• [WHAT THE TASK REQUIRES]: The required output is the exact run of lines below that opens at the line with "-- ==== Sys2Proof/Machine/Sequencer.lean" and closes at the line with "def stepSendPacket (data".

• [DATASET RECORDS]:
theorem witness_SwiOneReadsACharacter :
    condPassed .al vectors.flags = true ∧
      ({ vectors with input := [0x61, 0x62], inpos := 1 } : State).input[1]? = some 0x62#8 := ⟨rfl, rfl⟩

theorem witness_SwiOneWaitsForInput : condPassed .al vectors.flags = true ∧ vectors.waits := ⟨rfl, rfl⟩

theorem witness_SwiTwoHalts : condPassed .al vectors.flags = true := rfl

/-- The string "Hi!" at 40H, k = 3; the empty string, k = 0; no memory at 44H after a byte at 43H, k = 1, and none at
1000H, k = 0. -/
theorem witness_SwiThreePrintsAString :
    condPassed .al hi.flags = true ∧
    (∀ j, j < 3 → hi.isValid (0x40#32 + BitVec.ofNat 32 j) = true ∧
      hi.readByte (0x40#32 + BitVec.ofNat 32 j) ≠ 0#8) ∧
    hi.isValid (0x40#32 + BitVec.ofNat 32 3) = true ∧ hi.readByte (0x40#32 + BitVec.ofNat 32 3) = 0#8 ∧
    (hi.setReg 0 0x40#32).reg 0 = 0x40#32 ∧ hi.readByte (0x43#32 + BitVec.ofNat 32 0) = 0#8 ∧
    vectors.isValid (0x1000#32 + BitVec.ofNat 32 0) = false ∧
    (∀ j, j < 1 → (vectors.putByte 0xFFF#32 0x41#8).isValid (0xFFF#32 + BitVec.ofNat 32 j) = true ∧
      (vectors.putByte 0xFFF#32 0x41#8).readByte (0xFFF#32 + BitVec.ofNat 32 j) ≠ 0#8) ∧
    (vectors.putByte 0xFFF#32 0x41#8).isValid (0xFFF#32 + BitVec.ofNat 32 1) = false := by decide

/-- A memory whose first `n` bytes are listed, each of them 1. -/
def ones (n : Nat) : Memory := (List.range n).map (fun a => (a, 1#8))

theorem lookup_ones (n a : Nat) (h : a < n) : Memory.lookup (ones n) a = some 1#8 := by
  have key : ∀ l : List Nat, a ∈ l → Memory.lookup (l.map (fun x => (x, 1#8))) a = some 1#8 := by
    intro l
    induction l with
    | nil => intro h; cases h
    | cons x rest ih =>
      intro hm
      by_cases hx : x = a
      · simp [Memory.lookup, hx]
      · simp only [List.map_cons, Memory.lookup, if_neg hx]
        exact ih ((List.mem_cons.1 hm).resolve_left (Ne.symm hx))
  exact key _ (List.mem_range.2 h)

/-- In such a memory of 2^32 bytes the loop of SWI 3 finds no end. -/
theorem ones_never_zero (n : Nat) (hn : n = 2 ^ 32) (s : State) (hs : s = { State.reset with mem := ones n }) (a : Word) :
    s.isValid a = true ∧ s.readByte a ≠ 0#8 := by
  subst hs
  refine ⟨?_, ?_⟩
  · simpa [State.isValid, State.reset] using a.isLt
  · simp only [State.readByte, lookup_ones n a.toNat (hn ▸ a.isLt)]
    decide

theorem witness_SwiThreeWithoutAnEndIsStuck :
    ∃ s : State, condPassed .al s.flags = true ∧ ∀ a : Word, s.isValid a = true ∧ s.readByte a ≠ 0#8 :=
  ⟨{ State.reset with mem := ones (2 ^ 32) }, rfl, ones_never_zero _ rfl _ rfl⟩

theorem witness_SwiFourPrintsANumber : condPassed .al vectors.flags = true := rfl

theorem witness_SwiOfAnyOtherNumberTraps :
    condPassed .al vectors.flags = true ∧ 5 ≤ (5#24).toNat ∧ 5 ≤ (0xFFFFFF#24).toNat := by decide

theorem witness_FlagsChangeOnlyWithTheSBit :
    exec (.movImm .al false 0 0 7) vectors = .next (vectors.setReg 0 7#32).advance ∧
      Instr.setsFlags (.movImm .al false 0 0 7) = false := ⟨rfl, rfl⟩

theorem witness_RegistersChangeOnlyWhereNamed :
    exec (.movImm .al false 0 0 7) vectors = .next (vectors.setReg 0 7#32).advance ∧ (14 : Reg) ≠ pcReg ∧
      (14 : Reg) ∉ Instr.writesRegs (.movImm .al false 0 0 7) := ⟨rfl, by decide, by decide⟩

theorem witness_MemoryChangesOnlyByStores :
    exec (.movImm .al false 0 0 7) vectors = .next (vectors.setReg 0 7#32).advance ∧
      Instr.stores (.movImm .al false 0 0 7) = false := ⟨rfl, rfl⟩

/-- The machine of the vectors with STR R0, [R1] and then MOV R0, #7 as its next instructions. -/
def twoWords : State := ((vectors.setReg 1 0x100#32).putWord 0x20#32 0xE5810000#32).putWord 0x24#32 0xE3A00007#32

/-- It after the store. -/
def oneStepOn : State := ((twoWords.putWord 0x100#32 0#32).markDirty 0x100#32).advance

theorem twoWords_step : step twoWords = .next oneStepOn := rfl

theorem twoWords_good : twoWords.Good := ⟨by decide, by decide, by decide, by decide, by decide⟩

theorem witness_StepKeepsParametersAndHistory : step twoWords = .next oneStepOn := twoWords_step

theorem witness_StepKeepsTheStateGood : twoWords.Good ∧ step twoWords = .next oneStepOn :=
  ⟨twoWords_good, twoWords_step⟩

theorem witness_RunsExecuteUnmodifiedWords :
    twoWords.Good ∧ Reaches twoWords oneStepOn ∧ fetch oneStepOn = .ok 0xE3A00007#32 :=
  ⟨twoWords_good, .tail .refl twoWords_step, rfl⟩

==

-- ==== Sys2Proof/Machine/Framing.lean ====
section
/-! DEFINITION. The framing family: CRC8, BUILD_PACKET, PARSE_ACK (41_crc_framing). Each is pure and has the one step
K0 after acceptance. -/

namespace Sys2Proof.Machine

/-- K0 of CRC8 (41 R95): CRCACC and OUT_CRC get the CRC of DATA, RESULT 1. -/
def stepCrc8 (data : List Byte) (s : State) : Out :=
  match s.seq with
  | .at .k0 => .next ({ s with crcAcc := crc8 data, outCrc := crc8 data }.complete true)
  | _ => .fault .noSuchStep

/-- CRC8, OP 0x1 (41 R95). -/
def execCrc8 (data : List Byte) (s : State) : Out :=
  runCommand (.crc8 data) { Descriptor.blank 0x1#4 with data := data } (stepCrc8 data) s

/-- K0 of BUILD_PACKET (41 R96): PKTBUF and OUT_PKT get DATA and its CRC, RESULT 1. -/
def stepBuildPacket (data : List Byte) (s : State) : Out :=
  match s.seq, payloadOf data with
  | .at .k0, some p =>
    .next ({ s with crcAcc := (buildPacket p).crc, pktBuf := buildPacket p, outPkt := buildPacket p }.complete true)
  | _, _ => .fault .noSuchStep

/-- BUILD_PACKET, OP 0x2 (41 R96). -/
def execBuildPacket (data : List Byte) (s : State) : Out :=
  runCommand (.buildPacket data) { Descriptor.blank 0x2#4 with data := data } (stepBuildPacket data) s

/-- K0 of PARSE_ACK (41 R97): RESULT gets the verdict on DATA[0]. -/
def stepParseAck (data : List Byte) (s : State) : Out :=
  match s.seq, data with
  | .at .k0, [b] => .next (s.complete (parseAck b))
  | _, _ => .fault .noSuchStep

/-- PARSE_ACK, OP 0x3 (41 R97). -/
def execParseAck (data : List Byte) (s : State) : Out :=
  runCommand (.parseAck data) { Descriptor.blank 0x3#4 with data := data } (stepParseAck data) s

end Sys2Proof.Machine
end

==

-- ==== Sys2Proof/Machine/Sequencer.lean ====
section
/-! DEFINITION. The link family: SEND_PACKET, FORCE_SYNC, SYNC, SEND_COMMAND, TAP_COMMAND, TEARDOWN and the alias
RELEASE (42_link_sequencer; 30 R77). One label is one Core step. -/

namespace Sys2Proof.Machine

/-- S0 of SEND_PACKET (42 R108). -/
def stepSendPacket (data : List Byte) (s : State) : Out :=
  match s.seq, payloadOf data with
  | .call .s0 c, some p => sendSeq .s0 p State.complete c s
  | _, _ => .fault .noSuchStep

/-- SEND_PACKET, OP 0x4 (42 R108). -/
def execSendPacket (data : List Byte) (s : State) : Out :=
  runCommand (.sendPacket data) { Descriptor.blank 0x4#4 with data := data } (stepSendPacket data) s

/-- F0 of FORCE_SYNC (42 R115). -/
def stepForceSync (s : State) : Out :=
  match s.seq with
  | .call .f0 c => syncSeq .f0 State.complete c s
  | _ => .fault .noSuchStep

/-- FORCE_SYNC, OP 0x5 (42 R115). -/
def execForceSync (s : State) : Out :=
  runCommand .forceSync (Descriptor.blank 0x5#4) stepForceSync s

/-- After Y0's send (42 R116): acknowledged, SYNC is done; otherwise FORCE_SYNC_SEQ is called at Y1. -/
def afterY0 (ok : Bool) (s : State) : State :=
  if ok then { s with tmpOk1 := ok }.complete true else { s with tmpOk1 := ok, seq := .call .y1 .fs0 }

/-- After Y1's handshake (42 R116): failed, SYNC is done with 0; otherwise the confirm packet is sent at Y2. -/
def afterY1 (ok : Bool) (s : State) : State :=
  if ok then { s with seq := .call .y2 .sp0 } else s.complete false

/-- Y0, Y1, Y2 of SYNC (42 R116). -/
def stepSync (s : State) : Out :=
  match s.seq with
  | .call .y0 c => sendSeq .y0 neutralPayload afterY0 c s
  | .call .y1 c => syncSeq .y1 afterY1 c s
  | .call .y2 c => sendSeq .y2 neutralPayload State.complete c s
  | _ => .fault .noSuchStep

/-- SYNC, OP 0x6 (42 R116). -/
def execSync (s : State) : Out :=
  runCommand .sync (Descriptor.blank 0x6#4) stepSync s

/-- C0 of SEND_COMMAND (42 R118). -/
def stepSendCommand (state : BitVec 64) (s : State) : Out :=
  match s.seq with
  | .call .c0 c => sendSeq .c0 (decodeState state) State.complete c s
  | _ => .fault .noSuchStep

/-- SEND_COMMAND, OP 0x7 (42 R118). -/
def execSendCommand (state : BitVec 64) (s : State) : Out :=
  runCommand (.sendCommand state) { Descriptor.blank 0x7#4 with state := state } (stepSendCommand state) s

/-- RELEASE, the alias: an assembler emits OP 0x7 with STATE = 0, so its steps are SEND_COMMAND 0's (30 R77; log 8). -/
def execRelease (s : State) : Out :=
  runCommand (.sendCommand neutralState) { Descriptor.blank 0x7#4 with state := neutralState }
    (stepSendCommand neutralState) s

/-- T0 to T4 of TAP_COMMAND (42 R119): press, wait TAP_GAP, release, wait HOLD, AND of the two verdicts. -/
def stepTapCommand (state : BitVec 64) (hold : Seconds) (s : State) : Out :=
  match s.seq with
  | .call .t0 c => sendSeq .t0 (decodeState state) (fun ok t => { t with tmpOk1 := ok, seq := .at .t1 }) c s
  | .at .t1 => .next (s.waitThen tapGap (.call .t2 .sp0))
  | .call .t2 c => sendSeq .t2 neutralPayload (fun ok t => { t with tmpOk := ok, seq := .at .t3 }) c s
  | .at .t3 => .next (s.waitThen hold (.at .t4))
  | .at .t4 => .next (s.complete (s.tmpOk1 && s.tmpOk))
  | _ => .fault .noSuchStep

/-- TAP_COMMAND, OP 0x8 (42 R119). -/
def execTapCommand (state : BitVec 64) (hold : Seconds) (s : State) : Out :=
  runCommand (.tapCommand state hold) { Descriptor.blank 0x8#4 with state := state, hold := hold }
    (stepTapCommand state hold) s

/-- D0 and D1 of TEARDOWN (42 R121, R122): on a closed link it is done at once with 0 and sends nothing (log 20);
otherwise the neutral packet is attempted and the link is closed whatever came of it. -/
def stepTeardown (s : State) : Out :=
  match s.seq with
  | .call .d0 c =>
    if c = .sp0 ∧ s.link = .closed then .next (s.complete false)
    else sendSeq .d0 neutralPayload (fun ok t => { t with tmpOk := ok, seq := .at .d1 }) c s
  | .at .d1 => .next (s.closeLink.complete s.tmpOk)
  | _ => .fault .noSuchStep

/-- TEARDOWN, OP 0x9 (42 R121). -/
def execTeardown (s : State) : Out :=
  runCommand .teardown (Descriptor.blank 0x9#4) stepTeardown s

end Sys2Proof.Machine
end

• [WRITTEN SOLUTION]:
-- ==== Sys2Proof/Machine/Sequencer.lean ====
section
/-! DEFINITION. The link family: SEND_PACKET, FORCE_SYNC, SYNC, SEND_COMMAND, TAP_COMMAND, TEARDOWN and the alias
RELEASE (42_link_sequencer; 30 R77). One label is one Core step. -/

namespace Sys2Proof.Machine

/-- S0 of SEND_PACKET (42 R108). -/
def stepSendPacket (data : List Byte) (s : State) : Out :=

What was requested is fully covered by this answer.